What you will do
Where the line with "e1-e7 (R197). -/" appears below, start writing out lines exactly, and finish with the line with "code pops. -/", which is included; write out nothing else.

Supplied material
-- ==== Sys2Proof/Config.lean ====
section
/-! DEFINITION. Config.lean: the configuration record of one SKH core instance (00_scope R5), when it is well-formed
(R6), and its defaults. The spec leaves no value of any command open (93_implementation_defined section 1), so there is
no free value here. -/

namespace Sys2Proof

/-- The identification string (00_scope R1). -/
def idString : String := "SKH-7"

/-- The four step kinds of Mixer A (42_mixers R121). -/
inductive MixStep where
  /-- complement, shift, add -/
  | cadd (s : Nat)
  /-- shift, complement, add -/
  | addc (s : Nat)
  /-- xor with the logical right shift -/
  | xsr (s : Nat)
  /-- multiply by a constant, wrapping -/
  | mul (c : Nat)
deriving DecidableEq, Repr

/-- The configuration record (00_scope R5). -/
structure Params where
  /-- `LANES`, 64-bit lanes per vector register -/
  lanes : Nat
  /-- `KMAX`, entries of the coefficient memory -/
  kmax : Nat
  /-- `HAS61`, Backend 61 is present -/
  has61 : Bool
  /-- `HAS89`, Backend 89 is present -/
  has89 : Bool
  /-- `MIXA64_STEPS` -/
  mixA64Steps : List MixStep
  /-- `MIXA32_STEPS` -/
  mixA32Steps : List MixStep
  /-- `MIXB_S1` -/
  mixBS1 : Nat
  /-- `MIXB_S2` -/
  mixBS2 : Nat
  /-- `MIXB_S3` -/
  mixBS3 : Nat
  /-- `MIXB_M1` -/
  mixBM1 : U64
  /-- `MIXB_M2` -/
  mixBM2 : U64
deriving DecidableEq, Repr

/-- A shift amount of an `n`-bit step is between 1 and `n - 1` (00_scope R6). -/
def shiftOk (n s : Nat) : Bool := decide (1 ≤ s) && decide (s ≤ n - 1)

/-- Well-formed step of `MIXA64_STEPS`: shift amounts 1..63, multipliers odd and below 2^64 (00_scope R6). -/
def MixStep.wf64 : MixStep → Bool
  | .cadd s => shiftOk 64 s
  | .addc s => shiftOk 64 s
  | .xsr s => shiftOk 64 s
  | .mul c => decide (c % 2 = 1) && decide (c < 2 ^ 64)

/-- Well-formed step of `MIXA32_STEPS`: shift amounts 1..31, multipliers 1 to 2^32 - 1, odd not required (R6). -/
def MixStep.wf32 : MixStep → Bool
  | .cadd s => shiftOk 32 s
  | .addc s => shiftOk 32 s
  | .xsr s => shiftOk 32 s
  | .mul c => decide (1 ≤ c) && decide (c < 2 ^ 32)

/-- Well-formedness of a parameter set (00_scope R5 bounds, R6). -/
def Params.wf (p : Params) : Bool :=
  decide (1 ≤ p.lanes) && decide (p.lanes ≤ 256) && decide (1 ≤ p.kmax) && decide (p.kmax ≤ 255) &&
  (p.has61 || p.has89) &&
  !p.mixA64Steps.isEmpty && p.mixA64Steps.all MixStep.wf64 &&
  !p.mixA32Steps.isEmpty && p.mixA32Steps.all MixStep.wf32 &&
  shiftOk 64 p.mixBS1 && shiftOk 64 p.mixBS2 && shiftOk 64 p.mixBS3 &&
  decide (p.mixBM1.toNat % 2 = 1) && decide (p.mixBM2.toNat % 2 = 1)

/-- The default instance (00_scope R5). The mixer lists and constants are the spec's defaults, which it marks as
general knowledge (93_implementation_defined G1, G2, G3): PRESUMED, log 2. -/
def Params.default : Params where
  lanes := 4
  kmax := 16
  has61 := true
  has89 := true
  mixA64Steps := [.cadd 21, .xsr 24, .mul 265, .xsr 14, .mul 21, .xsr 28, .mul 2147483649]
  mixA32Steps := [.addc 15, .xsr 10, .mul 9, .xsr 6, .addc 11, .xsr 16]
  mixBS1 := 33
  mixBS2 := 33
  mixBS3 := 33
  mixBM1 := 0xFF51AFD7ED558CCD
  mixBM2 := 0xC4CEB9FE1A85EC53

end Sys2Proof
end

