-- ==== Sys2Proof/Machine/Operands.lean ====
section
/-! DEFINITION. Machine/Operands.lean: every view of an operand the rules use (00_scope R9, R10, R11, 20_memory R54, R56)
and the reads and writes of the register files (R12). -/

namespace Sys2Proof.Machine

/-- `lo32(v) = v[31:0]` (00_scope R11). -/
def lo32 (v : U64) : U32 := v.extractLsb' 0 32

/-- `hi32(v) = v[63:32]` (00_scope R11). -/
def hi32 (v : U64) : U32 := v.extractLsb' 32 32

/-- `hi : lo` of two 32-bit words (00_scope R8). -/
def join32 (hi lo : U32) : U64 := hi ++ lo

/-- `hi : lo` of two 64-bit words (00_scope R8). -/
def join64 (hi lo : U64) : U128 := hi ++ lo

/-- `zext_64` of a 32-bit word (00_scope R11). -/
def zext64 (v : U32) : U64 := v.setWidth 64

/-- `zext_128` of a 64-bit word (00_scope R11). -/
def zext128 (v : U64) : U128 := v.setWidth 128

/-- `ror32(v, r)`, rotation right by `r < 32` (00_scope R10). -/
def ror32 (v : U32) (r : Nat) : U32 := (v >>> r) ||| (v <<< ((32 - r) % 32))

/-- `val64(e) = e.l0 + e.l1 * 2^32`, limb 2 not read (00_scope R11, 20_memory R54). -/
def val64 (e : Limbs) : U64 := join32 e.l1 e.l0

/-- The triple of a Backend 61 scalar: `(lo32 c, hi32 c, 0)` (46_poly R207). -/
def limbsOfScalar (c : U64) : Limbs := ⟨lo32 c, hi32 c, 0⟩

/-- The triple `QSET` builds: `hi32` of the second word is not read (20_memory R56, 47 R226). -/
def limbsOfPair (lo hi : U64) : Limbs := ⟨lo32 lo, hi32 lo, lo32 hi⟩

/-- `x[r]` (00_scope R12). -/
def State.readX (s : State) (r : XReg) : U64 := s.x[r.toNat]'r.isLt

/-- `x[r] <- w` (00_scope R12). -/
def State.writeX (s : State) (r : XReg) (w : U64) : State := { s with x := s.x.set r.toNat w r.isLt }

/-- `q[r]` (00_scope R12). -/
def State.readQ (s : State) (r : QReg) : Limbs := s.q[r.toNat]'r.isLt

/-- `q[r] <- t`, all three limbs (00_scope R12). -/
def State.writeQ (s : State) (r : QReg) (t : Limbs) : State := { s with q := s.q.set r.toNat t r.isLt }

/-- The lanes of `v[r]`, lane 0 first (10_state R24). -/
def State.readV (s : State) (r : VReg) : List U64 := s.v[r.toNat]'r.isLt

/-- Write of all lanes of `v[r]`. -/
def State.writeV (s : State) (r : VReg) (l : List U64) : State := { s with v := s.v.set r.toNat l r.isLt }

/-- `v[r][j]`, for `j < LANES` (00_scope R12). In a state whose register has fewer lanes, which no run reaches, a lane
that is not there reads 0: DESIGN CHOICE, log 11. -/
def State.readLane (s : State) (r : VReg) (j : Nat) : U64 := (s.readV r).getD j 0

/-- `v[r][j] <- w`, the other lanes keeping their values (00_scope R12, 43 R144). -/
def State.writeLane (s : State) (r : VReg) (j : Nat) (w : U64) : State := s.writeV r ((s.readV r).set j w)

end Sys2Proof.Machine
end

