-- ==== Sys2Proof/Machine/Ops.lean ====
section
/-! DEFINITION. Machine/Ops.lean: the named operations every command is written in: the coefficient memory (20_memory R50),
the response (30_encoding R71), taking a fault (60_exceptions R253), the halted refusal (R255), and reset, the one way out
of a fault (R256, 70_reset R280). -/

namespace Sys2Proof.Machine

/-- `MemRead(i, 96)`: one whole entry (00_scope R12, 20_memory R57). -/
def Memory.read : Memory → Nat → Limbs
  | [], _ => Limbs.zero
  | (j, t) :: rest, i => if j = i then t else Memory.read rest i

/-- `MemWrite(i, 96, t)`: one whole entry (00_scope R12, 20_memory R57), keeping the canonical form. -/
def Memory.write : Memory → Nat → Limbs → Memory
  | [], i, t => if t = Limbs.zero then [] else [(i, t)]
  | (j, u) :: rest, i, t =>
    if i < j then (if t = Limbs.zero then (j, u) :: rest else (i, t) :: (j, u) :: rest)
    else if i = j then (if t = Limbs.zero then rest else (i, t) :: rest)
    else (j, u) :: Memory.write rest i t

/-- Every entry `(0, 0, 0)` (47 R233). -/
def Memory.cleared : Memory := []

/-- `C[i]` on the right of an arrow (00_scope R12). -/
def State.readC (s : State) (i : Nat) : Limbs := s.coef.read i

/-- `C[i] <- t` (00_scope R12). -/
def State.writeC (s : State) (i : Nat) (t : Limbs) : State := { s with coef := s.coef.write i t }

/-- Every entry of `C` set to `(0, 0, 0)` (10_state R28). -/
def State.clearC (s : State) : State := { s with coef := Memory.cleared }

/-- The one response of a command (30_encoding R71): it stands at the response port and joins the responses produced. -/
def State.respond (s : State) (status : BitVec 4) (data : U64) : State :=
  { s with rsp := some ⟨status, data⟩, responses := s.responses ++ [⟨status, data⟩] }

/-- A command that executed and delivers `data` to the host (47 R222). -/
def finishWith (s : State) (data : U64) : Host.Outcome State Fault Refusal := .next (s.respond statusOk data)

/-- A command that executed; its response carries no data (30_encoding R71). -/
def finish (s : State) : Host.Outcome State Fault Refusal := finishWith s 0

/-- TAKING A FAULT (60_exceptions R253): the latch takes the cause and the command word, the response carries the cause,
and nothing else changes. There is no handler to enter. -/
def State.raise (s : State) (c : Cause) (w : U32) : State := (s.setLatch c w).respond (causeCode c) 0

/-- The command `i` faults with cause `c`; `FCMD` takes its word (60_exceptions R253; DEDUCED, log 8). -/
def trap (c : Cause) (i : Instr) (s : State) : Host.Outcome State Fault Refusal := .next (s.raise c (encodeWord i))

/-- A halted block answers every command with status 0xF and changes nothing (60_exceptions R255). -/
def State.refuseHalted (s : State) : State := s.respond statusHalted 0

/-- Reset (70_reset R280): every piece of state takes its reset value, the only way out of the halted state
(60_exceptions R256). What the host does next and the responses it was given stand outside the block (log 5). -/
def State.applyReset (s : State) : State :=
  { State.resetOf s.params with inputs := s.inputs, responses := s.responses }

/-- The output ports that show state (70_reset R283): the fault latch is driven continuously (10_state R30). -/
structure OutputPorts where
  /-- `rsp_valid` -/
  rspValid : Bool
  /-- `fault` -/
  fault : Bool
  /-- `fault_cause` -/
  faultCause : BitVec 4
  /-- `fault_cmd` -/
  faultCmd : U32
deriving DecidableEq, Repr

/-- The output ports of a state (10_state R30, 70_reset R281, R283). -/
def State.outputs (s : State) : OutputPorts := ⟨s.rsp.isSome, s.fault, s.fcause, s.fcmd⟩

end Sys2Proof.Machine
end

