-- ==== Sys2Proof/Machine/Prng.lean ====
section
/-! DEFINITION. Machine/Prng.lean: the pseudo-random generator (41_prng): the draws `Next32` and `Next64` and the commands
`PSEED`, `PNEXT32`, `PNEXT64`. -/

namespace Sys2Proof.Machine

/-- `PCG_MULT` (00_scope R4). -/
def pcgMult : U64 := 6364136223846793005

/-- The advance of the state, wrapping modulo 2^64 (41_prng R101). The literal stands to the left of the product, which
commutes: Lean's kernel would unfold a product by a large literal on the right one unit at a time. -/
def prngAdvance (old inc : U64) : U64 := pcgMult * old + inc

/-- The output of a draw, a function of the pre-advance state: the low 32 bits of the 37-bit xorshift, rotated right by
the top 5 bits (41_prng R101; decision D10). -/
def prngOutput (old : U64) : U32 :=
  ror32 ((((old >>> 18) ^^^ old) >>> 27).extractLsb' 0 32) (old.extractLsb' 59 5).toNat

/-- `Next32()` (41_prng R101): the output and the state after it; `INC` is not changed. -/
def next32 (s : State) : U32 × State :=
  (prngOutput s.prngState, { s with prngState := prngAdvance s.prngState s.prngInc })

/-- `Next64()` (41_prng R102): two draws, the first one the high half. -/
def next64 (s : State) : U64 × State :=
  let first := next32 s
  let second := next32 first.2
  (join32 first.1 second.1, second.2)

/-- Every write of `INC` ors in 1 (10_state R25, R29). -/
def State.writeInc (s : State) (w : U64) : State := { s with prngInc := w ||| 1 }

/-- A write of `STATE` (10_state R29). -/
def State.writePrngState (s : State) (w : U64) : State := { s with prngState := w }

/-- `PSEED xa, xb` (41_prng R103): both registers are read before anything is written; no warm-up draw. -/
def execPseed (xa xb : XReg) (s : State) : Host.Outcome State Fault Refusal :=
  finish ((s.writePrngState (s.readX xa)).writeInc (s.readX xb))

/-- `PNEXT32 xd` (41_prng R104). -/
def execPnext32 (xd : XReg) (s : State) : Host.Outcome State Fault Refusal :=
  let drawn := next32 s
  finish (drawn.2.writeX xd (zext64 drawn.1))

/-- `PNEXT64 xd` (41_prng R105). -/
def execPnext64 (xd : XReg) (s : State) : Host.Outcome State Fault Refusal :=
  let drawn := next64 s
  finish (drawn.2.writeX xd drawn.1)

end Sys2Proof.Machine
end

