-- ==== Sys2Proof/Tests/Slice0.lean ====
section
/-! SUPPORT. Tests/Slice0.lean: tests of the model on the values the spec writes out (95_test_vectors and the examples of the
rules), and for every statement with hypotheses a state and operands that meet them. Every expected value is the spec's. -/

-- One thread: each test is a kernel evaluation of its own, and many at once ask for more threads than the sandbox gives.
set_option Elab.async false

namespace Sys2Proof.Tests

open Sys2Proof Sys2Proof.Machine

/-- The state after one instruction. -/
def after (i : Instr) (s : State) : State :=
  match exec i s with
  | .next t => t
  | .fault _ => s
  | .refused _ => s

/-- The state after one step on a presented command. -/
def stepped (w : U32) (d : U64) (s : State) : State :=
  match step (s.present ⟨w, d⟩) with
  | .next t => t
  | .fault _ => s
  | .refused _ => s

/-- The reset state with two scalar registers set. -/
def withX (a : XReg) (u : U64) (b : XReg) (v : U64) : State := (State.reset.writeX a u).writeX b v

/-- The reset state with two limb registers set and `x4`. -/
def withQ (t u : Limbs) (k : U64) : State := ((State.reset.writeQ 1 t).writeQ 2 u).writeX 4 k

/-- The generator seeded as in 41_prng R103: `STATE`, `INC`. -/
def seeded (st inc : U64) : State := { State.reset with prngState := st, prngInc := inc }

/-- The default instance without one backend. -/
def without61 : Params := { Params.default with has61 := false }

/-- The default instance without Backend 89. -/
def without89 : Params := { Params.default with has89 := false }

/-- A configured reset state: `CFG.K`, `CFG.BK`. -/
def configured (k : BitVec 8) (b : Backend) : State := { State.reset with cfgK := k, cfgBk := b }

/-- A halted state: the one after `VPEVAL v0, v0` (60_exceptions). -/
def halted : State := stepped 0x48000000 0 State.reset

/-! Well-formedness: for each check a term it refuses, and its neighbour that it lets pass (30_encoding R75, R81). -/

theorem test_wf_red61_needs_its_backend :
    Instr.wellFormed without61 (.red61 3 1 2) = false ∧ Instr.wellFormed Params.default (.red61 3 1 2) = true := by
  decide +kernel

theorem test_wf_mulmod61_needs_its_backend :
    Instr.wellFormed without61 (.mulmod61 3 1 2) = false ∧ Instr.wellFormed Params.default (.mulmod61 3 1 2) = true := by
  decide +kernel

theorem test_wf_fmar89_needs_its_backend :
    Instr.wellFormed without89 (.fmar89 0 4 0 1) = false ∧ Instr.wellFormed Params.default (.fmar89 0 4 0 1) = true := by
  decide +kernel

theorem test_wf_red89_needs_its_backend :
    Instr.wellFormed without89 (.red89 6 0) = false ∧ Instr.wellFormed Params.default (.red89 6 0) = true := by
  decide +kernel

theorem test_wf_vset_lane :
    Instr.wellFormed Params.default (.vset 3 9 4) = false ∧ Instr.wellFormed Params.default (.vset 3 9 3) = true := by
  decide +kernel

theorem test_wf_vget_lane :
    Instr.wellFormed Params.default (.vget 3 1 4) = false ∧ Instr.wellFormed Params.default (.vget 3 1 3) = true := by
  decide +kernel

theorem test_wf_cset_index :
    Instr.wellFormed Params.default (.cset 16 2) = false ∧ Instr.wellFormed Params.default (.cset 15 2) = true := by
  decide +kernel

theorem test_wf_cget_index :
    Instr.wellFormed Params.default (.cget 0 16) = false ∧ Instr.wellFormed Params.default (.cget 0 15) = true := by
  decide +kernel

theorem test_wf_crd_number :
    Instr.wellFormed Params.default (.crd 1 4) = false ∧ Instr.wellFormed Params.default (.crd 1 3) = true := by
  decide +kernel

theorem test_wf_cwr_number :
    Instr.wellFormed Params.default (.cwr 4 1) = false ∧ Instr.wellFormed Params.default (.cwr 3 1) = true := by
  decide +kernel

theorem test_wf_cwr_hwcfg :
    Instr.wellFormed Params.default (.cwr 0 1) = false ∧ Instr.wellFormed Params.default (.cwr 1 1) = true := by
  decide +kernel

/-! Well-formed parameter sets (00_scope R5, R6): the default, the bounds, and one refused set for each condition. -/

theorem test_params_default :
    Params.wf Params.default = true ∧ Params.wf without61 = true ∧ Params.wf without89 = true := by decide +kernel
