-- ==== Sys2Proof/Machine/Operands.lean ====
section
/-! DEFINITION. Operand forms: S-slot registers in uniform and E-mode (R93, R131), lane masks (R197), V-slot sources (R88, R90,
R196), elements of registers (R116), and pops of the queues with their faults (R89, R172, R173, R192, R198). -/
namespace Sys2Proof.Machine

/-! ## S-slot operands -/

/-- The engines in force for the slot in hand (R130). -/
abbrev State.act (s : State) : Mask := s.ctx.act

/-- The sequencer that issues the slot in hand. -/
def Gang.me (g : Gang) (s : State) : Seq := g.seq s.ctx.spare

/-- g with the issuing sequencer changed by f. -/
def Gang.modMe (g : Gang) (s : State) (f : Seq → Seq) : Gang := g.modSeq s.ctx.spare f

/-- A source field under E = 1 in engine k: 0-15 name e-registers, 16-63 name s0-s47 (R93). -/
def readField (s : State) (g : Gang) (k : Nat) (en : Engine) (f : Nat) : Word :=
  if f < 16 then readE s k en f else readS s (g.me s) (f - 16)

/-- g with a result for s-register d that lands lat cycles on; a write to s0 is discarded (R87). -/
def Gang.writeS (g : Gang) (s : State) (lat d : Nat) (v : Word) : Gang :=
  if d = 0 then g else g.modMe s (fun q => q.land s.cycle lat (.s d v))

/-- g with a g-register result: the bits of mask (R139). -/
def Gang.writeG (g : Gang) (s : State) (d : Nat) (mask v : Mask) : Gang :=
  g.modMe s (fun q => q.land s.cycle 1 (.g d mask v))

/-- Engine en with a whole e-register result. -/
def Engine.writeE (en : Engine) (now lat d : Nat) (v : Word) : Engine := en.land now lat (.e d (BitVec.allOnes 64) v)

/-- The effect shared by the ALU instructions (R133): for the sequencer under E = 0, for each active engine under E = 1, the
operation on the context's source reader gives the destination's new value. -/
def aluOp (s : State) (e : BitVec 1) (d : BitVec 6) (lat : Nat) (op : (BitVec 6 → Word) → Word) : Out :=
  slotGang s (fun g =>
    if e = 0 then g.writeS s lat d.toNat (op (fun f => readS s (g.me s) f.toNat))
    else g.mapAct s.act (fun k en => en.writeE s.cycle lat d.toNat (op (fun f => readField s g k en f.toNat))))

/-! ## Lanes and elements -/

/-- Lane l of an engine is enabled by mask field m: 0 enables all, 1-7 name e1-e7 (R197). -/
def laneOn (s : State) (k : Nat) (en : Engine) (m : BitVec 3) (l : Nat) : Bool :=
  if m = 0 then true else (readE s k en m.toNat).getLsbD l

/-- Element i of w bits of a register (R116). -/
def elemAt (v : Vec) (w i : Nat) : Nat := v.toNat / 2 ^ (w * i) % 2 ^ w

/-- Element i of w bits of a wide register. -/
def fieldAt {n : Nat} (v : BitVec n) (w i : Nat) : Nat := v.toNat / 2 ^ (w * i) % 2 ^ w

/-- The bits of w-bit elements given by index and value. -/
def packElems (w : Nat) (l : List (Nat × Nat)) : Vec :=
  BitVec.ofNat 1024 (l.foldl (fun acc p => acc ||| (p.2 % 2 ^ w) <<< (w * p.1)) 0)

/-- The bits that w-bit elements of these indices occupy. -/
def maskElems (w : Nat) (l : List (Nat × Nat)) : Vec := packElems w (l.map (fun p => (p.1, 2 ^ w - 1)))

/-- A w-bit pattern in every element. -/
def splat (w : Nat) (x : Nat) : Vec := packElems w ((below (1024 / w)).map (fun i => (i, x)))

/-! ## Queues as a bundle sees them -/

/-- Queue c of an engine: 0 q0, 1 q1, 3 iq. -/
def Engine.queue (en : Engine) (c : Nat) : List QEntry := if c = 0 then en.q0 else if c = 1 then en.q1 else en.iq
/-- en with queue c changed by f. -/
def Engine.modQueue (en : Engine) (c : Nat) (f : List QEntry → List QEntry) : Engine :=
  if c = 0 then { en with q0 := f en.q0 } else if c = 1 then { en with q1 := f en.q1 } else { en with iq := f en.iq }

/-- The head of a queue as the bundle of cycle now sees it: the first entry not popped by an earlier bundle (R173). -/
def headEntry (q : List QEntry) (now : Nat) : Option QEntry :=
  q.find? (fun e => e.popped.isNone || e.popped == some now)

/-- The queue whose head a bundle pops: its head is marked popped in this cycle and retained (R38, R173). -/
def popHead (q : List QEntry) (now : Nat) : List QEntry :=
  match q with
  | [] => []
  | e :: t => if e.popped.isNone || e.popped == some now then { e with popped := some now } :: t else e :: popHead t now

/-- The queue that a source code names, if any (R88). -/
def codeQueue (c : Nat) : Option Nat :=
  if c = 384 ∨ c = 386 then some 0 else if c = 385 ∨ c = 387 then some 1 else if c = 388 then some 3 else none

/-- Whether a source code pops. -/
def codePops (c : Nat) : Bool := c == 384 || c == 385 || c == 388

/-- The 1024 bits at the head of a queue: a resolved entry's data; undefined bits where it has none, or where it is mixed with entries of
another source (R329). -/
def headData (s : State) (k : Nat) (en : Engine) (c : Nat) : Vec :=
  match headEntry (en.queue c) s.cycle with
  | some { result := some (.data v), mixed := false, .. } => v
  | _ => Config.freeVec s.free (freeTag 13 s.ctx.core k c)

/-- A V-slot source as 1024 bits whose elements of w bits are those the field supplies (R196): a register, a queue head, an
e-register broadcast or an inline integer converted to type t. -/
def vSource (s : State) (k : Nat) (en : Engine) (t : EType) (code : Nat) : Vec :=
  if code < 320 then readV s k en code
  else match codeQueue code with
    | some q => headData s k en q
    | none =>
      if code < 480 then splat t.width (readE s k en (code - 416)).toNat
      else splat t.width (encInt ((code : Int) - 496) t)

/-- A fault that one engine reports. -/
abbrev EngFault := Nat × MemFault

/-- A fault without address and lanes. -/
def plainFault (code : GFault) (detail : Nat) : MemFault := { code, vaddr := 0, lanes := 0, detail }

/-- Engine faults of one slot are raised together: the lowest engine decides the code, and the engines that report it are listed
(R47). Nothing is raised where there is none. -/
def Gang.raiseEngs (g : Gang) (s : State) (queue : Nat) (l : List EngFault) : Gang :=
  match l with
  | [] => g
  | (_, f) :: _ =>
    let eng := maskOf ((l.filter (fun r => r.2.code == f.code)).map (fun r => r.1))
    { g with raised := g.raised ++
        [{ code := f.code, rank := faultRank f.code s.ctx.slot queue, slot := slotNum s.ctx.slot, queue, engmask := eng,
           detail := f.detail, vaddr := f.vaddr, lanes := f.lanes, reason := f.reason, level := f.level }] }

/-- Whether the mask of a V instruction enables some lane below W/32 (R198). -/
def anyLane (s : State) (k : Nat) (en : Engine) (w : BitVec 2) (m : BitVec 3) : Bool :=
  (below (wBits w.toNat / 32)).any (laneOn s k en m)

/-- What the queue codes of a V instruction raise in engine k: QUEUE_UNDERFLOW on a queue that holds no entry (iq not while its
walker runs, R174), and the fault of the entry at the head unless the mask enables no lane (R172, R192, R198). -/
def popFaults (s : State) (k : Nat) (en : Engine) (anyOn : Bool) (codes : List Nat) : List (Nat × EngFault) :=
  (codes.filterMap codeQueue).filterMap (fun q =>
    match headEntry (en.queue q) s.cycle with
    | none =>
      if q = 3 ∧ en.walks.any (fun w => !w.done) then none
      else some (0xFF, k, plainFault .queueUnderflow q)
    | some e =>
      match e.result with
      | some (.fault f) => if anyOn then some (q, k, f) else none
      | _ => none)

/-- The faults of the queue codes of a V instruction over the active engines, with what else its engines report, raised by queue;
among the faults of the slot itself the lowest engine decides (R47). -/
def Gang.raisePopsWith (g : Gang) (s : State) (anyOn : Nat → Bool) (codes : List Nat) (own : Nat → List MemFault) : Gang :=
  let all := (maskList s.act).flatMap (fun k =>
    (own k).map (fun f => (0xFF, k, f)) ++ popFaults s k (g.eng k) (anyOn k) codes)
  let raiseQ (g : Gang) (q : Nat) : Gang := g.raiseEngs s q ((all.filter (fun r => r.1 == q)).map (·.2))
  raiseQ (raiseQ (raiseQ (raiseQ g 0) 1) 3) 0xFF

/-- The faults of the queue codes of a V instruction whose lane mask may enable no lane (R198). -/
def Gang.raisePops (g : Gang) (s : State) (w : BitVec 2) (m : BitVec 3) (codes : List Nat) : Gang :=
  g.raisePopsWith s (fun k => anyLane s k (g.eng k) w m) codes (fun _ => [])

/-- An engine after the pops of a V instruction's source codes (R89): performed whatever the lane mask. -/
def Engine.pops (en : Engine) (now : Nat) (codes : List Nat) : Engine :=
  codes.foldl (fun en c => if codePops c then
    match codeQueue c with
    | some q => en.modQueue q (fun l => popHead l now)
    | none => en
    else en) en

/-- The frame of every V-slot meaning: its queue codes raise their faults, or each active engine computes and its pops are
performed. -/
def vSlot (s : State) (w : BitVec 2) (m : BitVec 3) (codes : List Nat) (f : Gang → Nat → Engine → Engine) : Out :=
  slotGang s (fun g =>
    let g' := g.raisePops s w m codes
    if g'.raised.length ≠ g.raised.length then g'
    else g.mapAct s.act (fun k en => (f g k en).pops s.cycle codes))

/-- Engine en with elements of w bits of register d that land lat cycles on; nothing lands where no element is written. -/
def Engine.writeElems (en : Engine) (now lat d w : Nat) (l : List (Nat × Nat)) : Engine :=
  if l.isEmpty then en else en.land now lat (.v d (maskElems w l) (packElems w l))

/-- The indices of the w-bit elements below n whose lane is enabled (en(i) of R202). -/
def onElems (s : State) (k : Nat) (en : Engine) (m : BitVec 3) (w n : Nat) : List Nat :=
  (below n).filter (fun i => laneOn s k en m (i * w / 32))

end Sys2Proof.Machine
end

Problem solution
/-- Lane l of an engine is enabled by mask field m: 0 enables all, 1-7 name e1-e7 (R197). -/
def laneOn (s : State) (k : Nat) (en : Engine) (m : BitVec 3) (l : Nat) : Bool :=
  if m = 0 then true else (readE s k en m.toNat).getLsbD l

/-- Element i of w bits of a register (R116). -/
def elemAt (v : Vec) (w i : Nat) : Nat := v.toNat / 2 ^ (w * i) % 2 ^ w

/-- Element i of w bits of a wide register. -/
def fieldAt {n : Nat} (v : BitVec n) (w i : Nat) : Nat := v.toNat / 2 ^ (w * i) % 2 ^ w

/-- The bits of w-bit elements given by index and value. -/
def packElems (w : Nat) (l : List (Nat × Nat)) : Vec :=
  BitVec.ofNat 1024 (l.foldl (fun acc p => acc ||| (p.2 % 2 ^ w) <<< (w * p.1)) 0)

/-- The bits that w-bit elements of these indices occupy. -/
def maskElems (w : Nat) (l : List (Nat × Nat)) : Vec := packElems w (l.map (fun p => (p.1, 2 ^ w - 1)))

/-- A w-bit pattern in every element. -/
def splat (w : Nat) (x : Nat) : Vec := packElems w ((below (1024 / w)).map (fun i => (i, x)))

/-! ## Queues as a bundle sees them -/

/-- Queue c of an engine: 0 q0, 1 q1, 3 iq. -/
def Engine.queue (en : Engine) (c : Nat) : List QEntry := if c = 0 then en.q0 else if c = 1 then en.q1 else en.iq
/-- en with queue c changed by f. -/
def Engine.modQueue (en : Engine) (c : Nat) (f : List QEntry → List QEntry) : Engine :=
  if c = 0 then { en with q0 := f en.q0 } else if c = 1 then { en with q1 := f en.q1 } else { en with iq := f en.iq }

/-- The head of a queue as the bundle of cycle now sees it: the first entry not popped by an earlier bundle (R173). -/
def headEntry (q : List QEntry) (now : Nat) : Option QEntry :=
  q.find? (fun e => e.popped.isNone || e.popped == some now)

/-- The queue whose head a bundle pops: its head is marked popped in this cycle and retained (R38, R173). -/
def popHead (q : List QEntry) (now : Nat) : List QEntry :=
  match q with
  | [] => []
  | e :: t => if e.popped.isNone || e.popped == some now then { e with popped := some now } :: t else e :: popHead t now

/-- The queue that a source code names, if any (R88). -/
def codeQueue (c : Nat) : Option Nat :=
  if c = 384 ∨ c = 386 then some 0 else if c = 385 ∨ c = 387 then some 1 else if c = 388 then some 3 else none

/-- Whether a source code pops. -/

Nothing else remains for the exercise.